Work item:
Transcribe exactly the lines that fall between the one holding "supervisor's session. -/" and the one holding "def State.kidUsed (s", inclusive, from the entries below.

(Collected data)
-- ==== Sys2Proof/Machine/Sessions.lean ====
section
/-! DEFINITION. Sessions: their commands and replies, keys, attestation, resumption and the end of a context
(R286, R296, R341 to R346, R374). -/

namespace Sys2Proof.Machine

/-! ### Commands and replies (R341, R342) -/

/-- A queue pair. -/
def State.qpAt (s : State) (i : Nat) : Qp := s.qps.val {} i

/-- Changes a queue pair. -/
def State.modQp (s : State) (i : Nat) (f : Qp → Qp) : State :=
  { s with qps := s.qps.put i (f (s.qpAt i)) }

/-- Whether sessions are served: boot is done and the plane runs (R356, R386). -/
def State.sessionsOpen (s : State) : Bool := s.plane.boot == 6 && !s.plane.halt

/-- Whether a queue pair carries the supervisor's session. -/
def State.fromSup (s : State) (qp : Nat) : Bool :=
  (s.qpAt qp).st == 1 && (s.qpAt qp).sealed && isSupSession (s.qpAt qp).asid

/-- Whether a queue pair is bound to a context. -/
def State.boundTo (s : State) (qp asid : Nat) : Bool :=
  (s.qpAt qp).st == 1 && (s.qpAt qp).sealed && (s.qpAt qp).asid == asid && decide (asid < 2 ^ 16)

/-- The reply to a command: header as received, status, length, body (R342). -/
def State.reply (s : State) (qp cmd asid status : Nat) (body : List Byte) : State :=
  let b := if status = 0 then body else []
  s.sendRaw qp 0x04 [] (natToBytes 8 (asid % 2 ^ 16 * 2 ^ 48 + cmd) ++ natToBytes 4 status ++
    natToBytes 4 b.length ++ b)

/-- A session command: the reply, sealed as the queue pair stands, and with status 0 its effect. -/
def sessionStep (s : State) (qp cmd asid status : Nat) (body : List Byte) (run : State → State) :
    Host.Outcome State Fault Refusal :=
  .next (if !s.sessionsOpen then s
    else
      let s1 := s.reply qp cmd asid status body
      if status = 0 then run s1 else s1)

/-- The status of the first check that fails. -/
def firstStatus (cs : List (Bool × Nat)) : Nat := ((cs.find? (·.1)).map (·.2)).getD 0

/-- Whether an ASID is resident. -/
def State.resident (s : State) (asid : Nat) : Bool := (s.ctxSlot asid).isSome

/-! ### Key identifiers (R341, R343, R345) -/

/-- Whether an identifier is in use: a context holds it, or has dropped it and a line still carries it. -/
def State.kidUsed (s : State) (i : Nat) : Bool :=
  (s.ctxs.any fun c => c.2.st != 0 && c.2.keys.contains i) ||
    (s.ctxs.any fun c => c.2.st != 0 && c.2.oldKeys.contains i) && s.lineKey.any fun x => x.2 % 8192 == i

/-- The lowest identifier of 1 to 8,191 that is not in use. -/
def State.freeKid (s : State) : Option Nat :=
  (List.range 8191).findSome? fun i => if s.kidUsed (i + 1) then none else some (i + 1)

/-- Keys are erased: the lines that carry their KEYIDs, and the undo records of such lines, keep a number that holds
the key they were written under, which no access has again (R343, R345). -/
def State.eraseKeys (s : State) (kids : List Nat) : State :=
  let bury (k : Nat) : Nat := if kids.contains k then s.buried k else k
  { s with
    lineKey := s.lineKey.mapVals fun _ k => bury k
    dies := s.dies.mapVals fun _ d => { d with journal := d.journal.map fun u => { u with kid := bury u.kid } }
    memKeys := s.memKeys.filter fun x => !kids.contains x.1 }

/-- Generates the memory key of an identifier for a context; no context counts it among its dropped ones any more
(R341, R345). -/
def State.giveKey (s : State) (asid kid : Nat) : State :=
  let s1 := { s with
    memKeys := s.memKeys.put kid (Config.freshKey s.freeCtr)
    ctxs := s.ctxs.mapVals fun _ c => { c with oldKeys := c.oldKeys.filter (· != kid) } }
  (s1.modCtx asid fun c => { c with keys := c.keys ++ [kid] }).draw

/-! ### CREATE, AGREE, ATTEST, KEYNEW (R341, R344) -/

/-- CREATE (R341): the supervisor's. -/
def execCreate (qp asid : Nat) (pcap : BitVec 2) (supok : Bool) (s : State) :
    Host.Outcome State Fault Refusal :=
  let slot := (List.range 64).find? fun i => (s.ctxs.val {} i).st == 0
  let status := firstStatus [(decide (2 ^ 16 ≤ asid), 1), (!s.fromSup qp, 2), (s.resident asid, 3),
    (slot.isNone, 5)]
  sessionStep s qp 1 asid status [] fun s =>
    { s with ctxs := s.ctxs.put (slot.getD 0) { asid := asid, pcap := pcap, supok := supok, st := 1 } }

/-- A queue pair under a new session key: packets under the old one are taken until the first under the
new; the counters start again (R341). -/
def Qp.withKey (q : Qp) (key : Nat) : Qp :=
  { q with
    st := 1, sealed := true, key := key, txCtr := 0, rxCtr := 0,
    oldKey := if q.sealed then some (q.key, q.rxCtr) else none }

/-- Binds a queue pair to a session, with every queue pair that is already bound to it (R341). -/
def State.bindQp (s : State) (qp asid key : Nat) : State :=
  let evt := !isSupSession asid && !(s.qps.any fun p => p.2.evt && p.2.asid == asid)
  let s1 := { s with qps := s.qps.mapVals fun _ q =>
      if q.sealed ∧ q.asid = asid then q.withKey key else q }
  if (s.qpAt qp).sealed then s1
  else
    (s1.modQp qp fun q =>
      { q.withKey key with
        asid := asid, evt := evt, dqpn := (Config.freeWord s.freeCtr).toNat % 2 ^ 24 }).draw

/-- The default memory key of a context at its first agreement (R341, R343). -/
def State.firstKey (s : State) (asid : Nat) : State :=
  match s.freeKid with
  | some k =>
    if (s.ctxOf asid).session.isSome then s
    else (s.giveKey asid k).modCtx asid fun c => { c with keyid := k }
  | none => s

/-- AGREE (R341): on a queue pair that is free or bound to the session; the supervisor's with the fused key.
The reply goes before the binding: sealed as the queue pair stands, or, at counter 2^40, in clear on the queue pair
that has entered the error state (R339, R342; log 13). -/
def execAgree (qp asid : Nat) (tenantKey : List (BitVec 8)) (s : State) :
    Host.Outcome State Fault Refusal :=
  let q := s.qpAt qp
  let sup := isSupSession asid
  let x := Config.sm2Agree Config.fusedIdentity tenantKey s.freeCtr
  let status := firstStatus [
    (tenantKey.length != 65, 1),
    (q.sealed && q.asid != asid || (sup && (Config.sm3 tenantKey).toNat != Config.fusedSupervisorKey), 2),
    (!sup && !s.resident asid, 3),
    (!sup && (s.ctxOf asid).session.isNone && s.freeKid.isNone, 5)]
  let s0 := if q.st = 1 ∧ q.sealed ∧ 2 ^ 40 ≤ q.txCtr + 1 then s.qpError qp else s
  sessionStep s0 qp 2 asid status ((x.2 ++ natToBytes 97 0).take 97) fun s =>
    let s1 := if sup then s
      else (s.firstKey asid).modCtx asid fun c => { c with session := some x.1 }
    (s1.draw).bindQp qp asid x.1.toNat

/-- The fingerprint of a key (R346): an identity private key has 32 bytes, every other key 16. -/
def fingerprint (kind kid key : Nat) : BitVec 256 :=
  Config.sm3 (natToBytes 1 kind ++ natToBytes 2 kid ++ natToBytes (if kind = 4 then 32 else 16) key)

/-- The attestation report of a context (R344). -/
def State.report (s : State) (asid : Nat) (nonce : List Byte) : List Byte :=
  let c := s.ctxOf asid
  let b (x : BitVec 256) : List Byte := natToBytes 32 x.toNat
  let d := natToBytes 8 (asid % 2 ^ 16 * 2 ^ 48 + 1) ++ nonce ++ b s.plane.mr0 ++ b s.plane.mr1 ++ b c.cmr ++
    b (Config.sm3 (b (fingerprint 2 0 ((c.session.getD 0).toNat)))) ++ natToBytes 24 0
  d ++ (Config.sm2Sign Config.fusedIdentity (Config.sm3 d) ++ natToBytes 64 0).take 64

/-- ATTEST (R344). -/
def execAttest (qp asid : Nat) (nonce : List (BitVec 8)) (s : State) :
    Host.Outcome State Fault Refusal :=
  let status := firstStatus [(nonce.length != 32, 1), (!s.boundTo qp asid, 2), (!s.resident asid, 3)]
  sessionStep s qp 3 asid status (s.report asid nonce) id

/-- KEYNEW (R341): 128 keys a context at most. -/
def execKeynew (qp asid : Nat) (s : State) : Host.Outcome State Fault Refusal :=
  let k := s.freeKid
  let status := firstStatus [(!s.boundTo qp asid, 2), (!s.resident asid, 3),
    (decide (128 ≤ (s.ctxOf asid).keys.length) || k.isNone, 5)]
  sessionStep s qp 4 asid status (natToBytes 2 (k.getD 0)) fun s =>
    k.toList.foldl (fun s k => s.giveKey asid k) s

/-! ### KEYDROP (R345) -/

/-- Whether no request of a context is in flight. -/
def State.trafficDrained (s : State) (asid : Nat) : Bool :=
  s.tiles.all fun t => s.asidOf t.1 != asid || t.2.kernel.isNone ||
    t.2.xact.all fun a => a.reqs.all (·.atRest)

/-- Every command of a context that no fault holds translates again. -/
def State.retranslateAll (s : State) (asid : Nat) : State :=
  { s with tiles := s.tiles.mapVals fun i t =>
      if s.asidOf i = asid then
        { t with xact := t.xact.map fun a =>
            if a.held.isSome then a else { a with pages := [], srcO := none, dstO := none, prep := false } }
      else t }

/-- KEYDROP (R345): the translations of the context go at once, the key when its traffic has drained; until
then the command waits. -/
def execKeydrop (qp asid keyid : Nat) (s : State) : Host.Outcome State Fault Refusal :=
  let status := firstStatus [(!s.boundTo qp asid, 2), (!s.resident asid, 3),
    (!(s.ctxOf asid).keys.contains keyid, 4)]
  let s0 := s.tlbDrop (fun _ => true) (fun _ => true) fun x => x.asid == asid
  if status = 0 ∧ s.sessionsOpen ∧ !s0.trafficDrained asid then
    .next { s0 with agenda := s0.agenda ++ [.keydrop qp asid keyid] }
  else
    sessionStep s qp 5 asid status [] fun s =>
      (((s.tlbDrop (fun _ => true) (fun _ => true) fun x => x.asid == asid).retranslateAll asid).eraseKeys
        [keyid]).modCtx asid fun c => { c with keys := c.keys.filter (· != keyid), oldKeys := c.oldKeys ++ [keyid] }

/-! ### RESUME and DESTROY (R286, R296, R341) -/

/-- A resumed context (R286): running, or idle where it has no kernel; its stopped strands return, those of
evicted tiles once they are restored, and parks that it still waited for are not begun. -/
def State.resumeCtx (s : State) (asid : Nat) : State :=
  let stands := fun (w : Nat × Nat) => (s.tileAt w.1).kernel.isSome && (s.kernOf w.1).asid == asid
  let who := (s.ctxOf asid).stoppers
  let s1 := s.modCtx asid fun c =>
    { c with st := if c.nkern = 0 then 1 else 2, stop := 0, stoppers := who.filter fun w => !stands w }
  let s2 := { s1 with
    tiles := s1.tiles.mapVals fun i t =>
      if stands (i, 0) && t.parkAsk == 4 then { t with parkAsk := 0 } else t }
  (who.filter stands).foldl (fun s w => s.returnStopped w) s2

/-- RESUME (R286, R287, R341): a stopped context by its own session, a halted one by the supervisor's. -/
def execResume (qp asid : Nat) (s : State) : Host.Outcome State Fault Refusal :=
  let st := (s.ctxOf asid).stop
  let own := s.boundTo qp asid
  let sup := s.fromSup qp
  let status := firstStatus [(!own && !sup, 2), (!s.resident asid, 3),
    ((st == 3 && !own) || (st == 4 && !sup), 2), (st != 3 && st != 4, 4)]
  sessionStep s qp 6 asid status [] fun s => s.resumeCtx asid

/-- A context that goes (R296, R341): its kernels retire, its keys and translations go, its queue pairs are
free. -/
def State.destroyCtx (s : State) (asid : Nat) : State :=
  let ks := (s.kernels.filter fun k => k.2.asid == asid).map Prod.fst
  let s1 := ks.foldl (fun s k => (s.cancelFirings k).retireKernel k) s
  let c := s1.ctxOf asid
  let s2 := (s1.eraseKeys c.keys).tlbDrop (fun _ => true) (fun _ => true)
    fun x => x.asid == asid
  let s3 := s2.modCtx asid fun _ => {}
  { s3 with qps := s3.qps.mapVals fun _ q => if q.sealed ∧ q.asid = asid then {} else q }.preempt

/-- DESTROY (R341). -/
def execDestroy (qp asid : Nat) (s : State) : Host.Outcome State Fault Refusal :=
  let status := firstStatus [(!s.boundTo qp asid && !s.fromSup qp, 2), (!s.resident asid, 3)]
  sessionStep s qp 7 asid status [] fun s => s.destroyCtx asid

/-! ### LOGSEND and JOIN (R374) -/

/-- LOGSEND (R374). -/
def execLogsend (qp asid slot frm : Nat) (s : State) : Host.Outcome State Fault Refusal :=
  let l := s.slog
  let status := firstStatus [(decide (256 ≤ slot), 1), (!s.fromSup qp, 2),
    ((s.routes.val {} slot).st != 3, 7), (decide (frm < l.first.toNat) || l.gap, 6)]
  sessionStep s qp 8 asid status [] fun s =>
    { s with slog := { s.slog with stream := some (slot, frm) } }.streamSteps

/-- Whether a slot is in the membership mask of some kernel, or of the package. -/
def State.inMask (s : State) (slot : Nat) : Bool :=
  (s.routes.val {} slot).st == 1 || s.kernels.any fun k => k.2.mmask.getLsbD slot

/-- JOIN (R374). -/
def execJoin (qp asid slot : Nat) (s : State) : Host.Outcome State Fault Refusal :=
  let status := firstStatus [(decide (256 ≤ slot), 1), (!s.fromSup qp, 2),
    (s.inMask slot || !(s.routes.val {} slot).v, 7)]
  sessionStep s qp 9 asid status [] fun s =>
    { s with
      routes := s.routes.put slot { s.routes.val {} slot with st := 3 },
      lost := s.lost.filter (· != slot) }

end Sys2Proof.Machine
end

Your solution:
/-- Whether a queue pair carries the supervisor's session. -/
def State.fromSup (s : State) (qp : Nat) : Bool :=
  (s.qpAt qp).st == 1 && (s.qpAt qp).sealed && isSupSession (s.qpAt qp).asid

/-- Whether a queue pair is bound to a context. -/
def State.boundTo (s : State) (qp asid : Nat) : Bool :=
  (s.qpAt qp).st == 1 && (s.qpAt qp).sealed && (s.qpAt qp).asid == asid && decide (asid < 2 ^ 16)

/-- The reply to a command: header as received, status, length, body (R342). -/
def State.reply (s : State) (qp cmd asid status : Nat) (body : List Byte) : State :=
  let b := if status = 0 then body else []
  s.sendRaw qp 0x04 [] (natToBytes 8 (asid % 2 ^ 16 * 2 ^ 48 + cmd) ++ natToBytes 4 status ++
    natToBytes 4 b.length ++ b)

/-- A session command: the reply, sealed as the queue pair stands, and with status 0 its effect. -/
def sessionStep (s : State) (qp cmd asid status : Nat) (body : List Byte) (run : State → State) :
    Host.Outcome State Fault Refusal :=
  .next (if !s.sessionsOpen then s
    else
      let s1 := s.reply qp cmd asid status body
      if status = 0 then run s1 else s1)

/-- The status of the first check that fails. -/
def firstStatus (cs : List (Bool × Nat)) : Nat := ((cs.find? (·.1)).map (·.2)).getD 0

/-- Whether an ASID is resident. -/
def State.resident (s : State) (asid : Nat) : Bool := (s.ctxSlot asid).isSome

/-! ### Key identifiers (R341, R343, R345) -/

/-- Whether an identifier is in use: a context holds it, or has dropped it and a line still carries it. -/
def State.kidUsed (s : State) (i : Nat) : Bool :=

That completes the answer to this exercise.